**Work required**: Each line from the one with "(c) holds. -/" through the last line of the records must be output exactly, both ends included.

++++ Record excerpts ++++

-- ==== Sys2Proof/WellFormed.lean ====
section
/-! DEFINITION. Which command words are well formed, read from the four format tables R41 to R44 and the rule R49, field by
field. It does not use the masks of R45 that the decoder uses: that the two agree is a statement. A term of `Instr` has no
ill-formed case (R46: enum operands are in range by construction; R47, R48: every `TEMP` and every `CMD` is legal), so the
check is on words. -/

namespace Sys2Proof

/-- `w[hi:lo]` with `len = hi - lo + 1` as a number (00_scope.md section 5.1). -/
def wordField (lo len : Nat) (w : Word) : Nat := (w.extractLsb' lo len).toNat

/-- R49 (a): `OP` is one of the five assigned opcodes. -/
def opcodeAssigned (w : Word) : Bool := 1 ≤ wordField 28 4 w && wordField 28 4 w ≤ 5

/-- R49 (b): the must-be-zero bits of the word's format are zero (R41 to R44). -/
def reservedBitsZero (w : Word) : Bool :=
  match wordField 28 4 w with
  | 1 => wordField 25 3 w == 0 && wordField 23 1 w == 0 && wordField 19 1 w == 0 && wordField 10 6 w == 0
  | 2 | 3 => wordField 25 3 w == 0 && wordField 0 24 w == 0
  | 4 => wordField 16 12 w == 0
  | 5 => wordField 0 28 w == 0
  | _ => true

/-- R49 (c): an `MFT` word has no reserved selector (R41, R46). -/
def selectorsNamed (w : Word) : Bool :=
  match wordField 28 4 w with
  | 1 => wordField 20 3 w ≤ 4 && wordField 16 3 w ≤ 5 && wordField 8 2 w ≤ 2
  | _ => true

/-- The word is legal: none of R49 (a), (b), (c) holds. -/
def wordLegal (w : Word) : Bool := opcodeAssigned w && reservedBitsZero w && selectorsNamed w

end Sys2Proof
end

++++

**Task output**:
/-- The word is legal: none of R49 (a), (b), (c) holds. -/
def wordLegal (w : Word) : Bool := opcodeAssigned w && reservedBitsZero w && selectorsNamed w

end Sys2Proof
end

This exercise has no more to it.